The usual outreach is to be there for those who they say are ‘struggling’ with homosexuality.
Well, children aren’t the developed into really realizing THAT yet right?
How can it be a struggle if there haven’t been any real difficulties with being gay?
Then you’d have to factor in the motive: if it’s religious, saving souls from the brink of hell, it’s inappropriate to introduce into a public school.
If the churches aren’t persuasive enough, that’s too bad. That’s THEIR job, not that of public school teachers.

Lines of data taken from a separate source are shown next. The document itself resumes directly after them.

-- ==== Sys2Proof/Machine/Ring.lean ====
section
/-! DEFINITION. Rings, barriers, token signals and `chrd` (R165 to R192). -/

namespace Sys2Proof.Machine

/-- The slot word of sequence number `q` (R169). -/
def Ring.slotWord (g : Ring) (q : BitVec 32) : W64 :=
  let i := q.toNat % g.slots
  BitVec.ofNat 64 (q.toNat * 2 ^ 32 + i * 2 ^ 20 + g.base + i * g.size)

/-- The count word (R169). -/
def Ring.countWord (g : Ring) : W64 :=
  if g.slots = 0 then 0
  else BitVec.ofNat 64 (g.free * 2 ^ 48 + g.claimed * 2 ^ 36 + g.filled * 2 ^ 24 + g.taken * 2 ^ 12 + g.slots)

/-- What a ring operation comes to: the ring and the word it gives, a failed attempt, or misuse (R170, R171). -/
inductive RingRes where
  | ok (g : Ring) (w : W64)
  | fail
  | misuse

/-- Claims the next `n` free slots. -/
def Ring.claim (g : Ring) (n : Nat) : RingRes :=
  if n ≤ g.free then .ok { g with fp := g.fp + BitVec.ofNat 32 n, claims := g.claims + 1 } (g.slotWord g.fp) else .fail

/-- Publishes the `n` oldest claimed slots. -/
def Ring.publish (g : Ring) (n : Nat) : RingRes :=
  if n ≤ g.claimed then
    let g' := { g with pp := g.pp + BitVec.ofNat 32 n }
    .ok g' g'.countWord
  else .misuse

/-- Takes the `n` oldest published slots. -/
def Ring.take (g : Ring) (n : Nat) : RingRes :=
  if n ≤ g.filled then .ok { g with tp := g.tp + BitVec.ofNat 32 n } (g.slotWord g.tp) else .fail

/-- Returns the `n` oldest taken slots. -/
def Ring.release (g : Ring) (n : Nat) : RingRes :=
  if n ≤ g.taken then
    let g' := { g with rp := g.rp + BitVec.ofNat 32 n }
    .ok g' g'.countWord
  else .misuse

/-- Takes back the `n` newest published slots, with no claim open. -/
def Ring.back (g : Ring) (n : Nat) : RingRes :=
  if g.claimed ≠ 0 then .misuse
  else if n ≤ g.filled then
    let q := g.pp - BitVec.ofNat 32 n
    .ok { g with pp := q, fp := g.fp - BitVec.ofNat 32 n } (g.slotWord q)
  else .fail

/-- Whether the selected stream's context owns the home of a handle (R171). -/
def State.ringOwned (s : State) (r : Nat) : Bool := s.curCtx.owns (s.homeOf s.sel r)

/-- A ring or barrier operation of the selected core is counted (R337). -/
def State.ringEvent (s : State) : State := s.count (clusterOf s.sel) (s.acct s.sel) 44 1

/-- The order that a successful ring operation makes, with the sequence number of the first slot (R175). -/
inductive RingSync where
  | release (q : BitVec 32)
  | acquire (q : BitVec 32)
  | neither

/-- The slots of `n` sequence numbers from one on. -/
def Ring.slotsFrom (g : Ring) (q : BitVec 32) (n : Nat) : List Nat := (List.range n).map (fun i => (q.toNat + i) % max g.slots 1)

/-- The selected stream releases with the slots that it publishes or returns, or acquires what their publishers and those that returned
them released (R175). -/
def State.ringSync (s : State) (home r n : Nat) (g : Ring) : RingSync → State
  | .release q => s.releases s.sel s.slot ((g.slotsFrom q n).map (.ring home r))
  | .acquire q => s.acquires s.sel s.slot (fun x => (g.slotsFrom q n).any (fun i => x == .ring home r i))
  | .neither => s

/-- A ring instruction other than `rstat`: the home is owned, `n` fits the ring, and the operation is applied (R170, R171). -/
def State.ringOp (s : State) (i : Instr) (d ring : BitVec 5) (n : BitVec 12) (f : Ring → Nat → RingRes)
    (sync : Ring → RingSync) : Out :=
  checked i s <|
    if !s.ringOwned ring.toNat then trapOut s { cause := 0x05 }
    else
      let g := s.ring s.sel ring.toNat
      if g.slots = 0 || decide (g.slots < n.toNat) then trapOut s { cause := 0x0D }
      else
        match f g n.toNat with
        | .ok g' w =>
          let home := s.homeOf s.sel ring.toNat
          ((s.ringEvent.setRing home ring.toNat g').ringSync home ring.toNat n.toNat g (sync g)).writeS d w 1
        | .fail => s.ringEvent.writeS d (BitVec.allOnes 64) 1
        | .misuse => trapOut s { cause := 0x0D }

/-- `rclaim` (R170). -/
def execRclaim (d ring : BitVec 5) (n : BitVec 12) (s : State) : Out :=
  s.ringOp (.rclaim d ring n) d ring n Ring.claim (fun _ => .neither)

/-- `rpub` (R170). -/
def execRpub (d ring : BitVec 5) (n : BitVec 12) (s : State) : Out :=
  s.ringOp (.rpub d ring n) d ring n Ring.publish (fun g => .release g.pp)

/-- `rtake` (R170). -/
def execRtake (d ring : BitVec 5) (n : BitVec 12) (s : State) : Out :=
  s.ringOp (.rtake d ring n) d ring n Ring.take (fun g => .acquire g.tp)

/-- `rfree` (R170). -/
def execRfree (d ring : BitVec 5) (n : BitVec 12) (s : State) : Out :=
  s.ringOp (.rfree d ring n) d ring n Ring.release (fun g => .release g.rp)

/-- `rback` (R170). -/
def execRback (d ring : BitVec 5) (n : BitVec 12) (s : State) : Out :=
  s.ringOp (.rback d ring n) d ring n Ring.back (fun g => .acquire (g.pp - BitVec.ofNat 32 n.toNat))

/-- `rsteal`, which differs from `rtake` only in its place among operations of one cycle (R170, R172). -/
def execRsteal (d ring : BitVec 5) (n : BitVec 12) (s : State) : Out :=
  s.ringOp (.rsteal d ring n) d ring n Ring.take (fun g => .acquire g.tp)

/-- `rstat`: the count word; it makes no check of the ring (R171). -/
def execRstat (d ring : BitVec 5) (s : State) : Out :=
  checked (.rstat d ring) s <|
    if !s.ringOwned ring.toNat then trapOut s { cause := 0x05 }
    else s.ringEvent.writeS d (s.ring s.sel ring.toNat).countWord 1

/-- Whether a barrier is outside the selected context's allotment (R186). -/
def State.barForeign (s : State) (b : Nat) : Bool := !s.curCtx.hasBar (clusterOf s.sel) b

/-- Sets the expected count of a barrier with no arrival (R187). -/
def execBarinit (b : BitVec 8) (c : BitVec 12) (s : State) : Out :=
  checked (.barinit b c) s <|
    if s.barForeign b.toNat then trapOut s { cause := 0x05 }
    else
      let x := s.bar (clusterOf s.sel) b.toNat
      if x.arrival ≠ 0 then trapOut s { cause := 0x0D }
      else .next ((s.ringEvent.setBar (clusterOf s.sel) b.toNat { x with expected := c.toNat }).retire 1)

/-- One arrival at a barrier that expects some (R188). -/
def Bar.arrive (x : Bar) : Bar :=
  if x.arrival + 1 = x.expected then { x with arrival := 0, phase := !x.phase } else { x with arrival := x.arrival + 1 }

/-- An arrival at a barrier of a cluster: what the arrivals of the phase have released goes with its end (R188, R190). -/
def State.arriveAt (s : State) (i cl b : Nat) : State :=
  let x := s.bar cl b
  let s := s.setBar cl b x.arrive
  if x.arrival + 1 = x.expected then s.learn i (· == .arr cl b) [.bar cl b] else s

/-- A stream arrives at a barrier (R188). -/
def execBarv (b : BitVec 8) (s : State) : Out :=
  checked (.barv b) s <|
    if s.barForeign b.toNat then trapOut s { cause := 0x05 }
    else
      let x := s.bar (clusterOf s.sel) b.toNat
      if x.expected = 0 then trapOut s { cause := 0x0D }
      else
        .next (((s.ringEvent.releases s.sel s.slot [.arr (clusterOf s.sel) b.toNat]).arriveAt (s.ctxOf s.sel) (clusterOf s.sel) b.toNat).retire 1)

/-- The byte of TOKCNT of the counter that engine `e` signals in a direction, 1 being up (R176). -/
def tokByte (e dir : Nat) : Nat :=
  match e with
  | 4 => 0
  | 0 => if dir = 0 then 1 else 2
  | 1 => if dir = 0 then 3 else 4
  | 2 => if dir = 0 then 5 else 6
  | _ => 7

/-- Adds to a token counter; a signal past 255 is dropped with cause 0x0C (R179, R180). -/
def execTsig (eng : BitVec 4) (dir : BitVec 1) (cnt : BitVec 12) (s : State) : Out :=
  checked (.tsig eng dir cnt) s <|
    let i := tokByte eng.toNat dir.toNat
    let n := s.cur.tokAt i + cnt.toNat
    if 255 < n then trapOut s { cause := 0x0C, stat := i * 256 + cnt.toNat }
    else .next ((s.modCur (·.setTok i n)).retire 1)

/-- Pops an entry of a channel wired to the sequencer: lanes 0 and 1 where their mask bits are set.  On an empty channel the
block ends and the stream waits (R184). -/
def execChrd (d : BitVec 5) (c : BitVec 14) (s : State) : Out :=
  checked (.chrd d c) s <|
    if !s.curCtx.mayPop 6 c.toNat then trapOut s illegal
    else
      match s.chan s.sel c.toNat with
      | [] => .next (s.wait (.chan c.toNat))
      | e :: rest =>
        let l0 : W32 := if e.mask.getLsbD 0 then e.data.extractLsb' 0 32 else 0
        let l1 : W32 := if e.mask.getLsbD 1 then e.data.extractLsb' 32 32 else 0
        ((s.setChan s.sel c.toNat rest).countCore s.sel 7 1).writeS d (l1 ++ l0) 1

end Sys2Proof.Machine
end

The other part of this is privacy. If a child had an actual clinical problem with depression, or bi polar disorder or even schizophrenia (the onset begins around ages 17-22) there are no psychiatrists allowed to come in and teach in schools on it as it’s sufferes being BAD people or in for a bad life of unhappiness and prejudice so take this pill or do this discipline and you’ll be a happy person.

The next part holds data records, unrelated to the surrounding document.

-- ==== Sys2Proof/Machine/Engine.lean ====
section
/-! DEFINITION. The engines: which queue head issues and what issuing does, units, completion, fence markers, the lease and the
watchdog (R66, R160, R177, R214, R224, R230 to R238, R318). -/

namespace Sys2Proof.Machine

/-! ## Issue -/

/-- The counters are decremented. -/
def Stream.consume (t : Stream) (eng : Nat) (m : Cmd) : Stream :=
  (m.waits eng).foldl (fun t b => t.setTok b (t.tokAt b - 1)) t

/-- An entry leaves its queue and its command is in flight; the counters it waits on are consumed (R66, R177, R318). -/
def Stream.issueCmd (t : Stream) (eng : Nat) (m : Cmd) (now : Nat) : Stream :=
  let t := (t.consume eng m).setQueue eng ((t.queue eng).filter (fun x => x.j != m.j))
  let w := if eng = 1 then some t.win else none
  { t.modJrec m.j (fun r => { r with issued := true, win := w }) with progress := now }

/-- The outcome of the checks of a slab command at issue (R237, R255, R273, R276). -/
inductive SlabCheck where
  | pass
  | fail (cause stat : Nat)

/-- op7 of a command. -/
def Cmd.op7 (m : Cmd) : Nat := fld m.head.toNat 22 16

/-- Entries that a list would hold beyond its capacity: cause and status. -/
def State.slabOver (s : State) (c : Nat) (m : Cmd) : Option (Nat × Nat) :=
  let l := s.listTile c m
  match m.i with
  | .mma _ | .mmas _ | .probe _ => if fwAol m.fw && decide (512 < l.listLen) then some (0x0A, overStatus m l.listLen 0) else none
  | .wld f =>
    let x := s.core c
    let t := x.tile f.x.toNat
    let p := (loadPlane x.spad t (x.plane f.y.toNat) m l (s.ctxOf c)).list.length
    if 256 < p then some (0x0A, overStatus m p 1) else none
  | .clsf _ =>
    let n := (s.clsfList c m).length
    if 512 < n then some (0x16, overStatus m n 0) else none
  | .corr _ =>
    let n := ((s.corrEffect c m).cluster (clusterOf c)).refresh.length
    if 256 < n && (s.cluster (clusterOf c)).refresh.length < n then some (0x0B, overStatus m n 0) else none
  | _ => none

/-- Check 3 of R237 for every slab command; `p` is the entry that `refold` has popped. -/
def State.conditionBad (s : State) (c : Nat) (m : Cmd) (p : ChEntry) : Bool :=
  match m.i with
  | .clsf _ => !(List.range 256).any (fun n => s.inSet c m.fs (m.c.toNat + n))
  | .corr _ => s.corrBad c m
  | .tfit _ => !s.inSet c m.fs m.a.toNat
  | .refold _ => s.refoldBad c m p
  | _ => s.planeBad c m

/-- The checks of R237 in their order, without the lease. -/
def State.slabCheck (s : State) (c k : Nat) (m : Cmd) (p : ChEntry) : SlabCheck :=
  if m.badWord then .fail 0x09 m.op7
  else if s.conditionBad c m p then .fail 0x10 m.op7
  else
    match s.bankBreak c k m with
    | some g => .fail 0x07 (g * 16 + g)
    | none =>
      match s.slabOver c m with
      | some (cause, stat) => .fail cause stat
      | none => .pass

/-- Side-path cycles of the entries of a streaming command (R260). -/
def State.sideCycles (s : State) (c : Nat) (m : Cmd) : Nat :=
  let x := s.core c
  let t := x.tile m.ef.x.toNat
  let a := if fwAol m.fw then ((listOf x.spad (s.listTile c m)).filter (fun e => !inert e.2.2)).length else 0
  let b := if fwBol m.fw then ((x.plane m.ef.y.toNat).list.filter (fun e => !inert e.val.toNat)).length else 0
  4 * a + b * ((t.rows + 63) / 64)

That wouldn’t be allowed, and no parents with that issue in their family life is suing for a psychiatrist to do so.
No, it’s inappropriate for a school to introduce something that’s not clinically organic,unlicensed or supported by the legitimate psychiatric community.
Indeed, it IS a school’s job to reduce prejudice and support the successful integration of students with each other.
Especially if being gay has no bearing on academic performance or adjustment with one’s friends in school.
In this case of premature access to children whose ‘struggle’ isn’t determined yet, I’d say the real struggle is in the parent’s minds, not their gay childs.
And in that regard, the child isn’t given the option of choosing how to address his orientation, the ADULTS are.
I want someone to suggest that the Jews in this equation consider the alternative to being a Jew.
After all, accepting Jesus as your Saviour is the only real way to heaven.
Especially since Jews don’t believe in heaven or hell as Christians do.
Jews can change into Christians, after all it’s a ‘struggle’ out there to be a Jew.
Since before Christ. And look at all the Jews who converted then.
There’s a lot of people who don’t want Jews to exist or Israel to be run by Jews.
The Holocaust proves international and traditional disapproval and dislike of Jews, so therefore the majority would be right to offer Jews the option of changing.
If these people in this school think for a second that’s acceptable, then the Jews in this situation shouldn’t be engaged in giving anyone an option to switch identity based on ‘struggle’.
The insult towards Jews is just as implicit as it is for gay people.
Enough people don’t like you, so you better disappear.
Regan, that’s an excellent point about no parents asking psychiatrists to intervene in schools when schizophrenia or depression is present in children. The “exgays” like to analogize being gay with having a disease but if they believe that why treat being gay different from diseases like schizophrenia? Why does being gay as a disease deserve special treatment and if it is a disease caused by distant fathers and sexual abuse what need is there to be in schools pretending its a choice in need of being discouraged?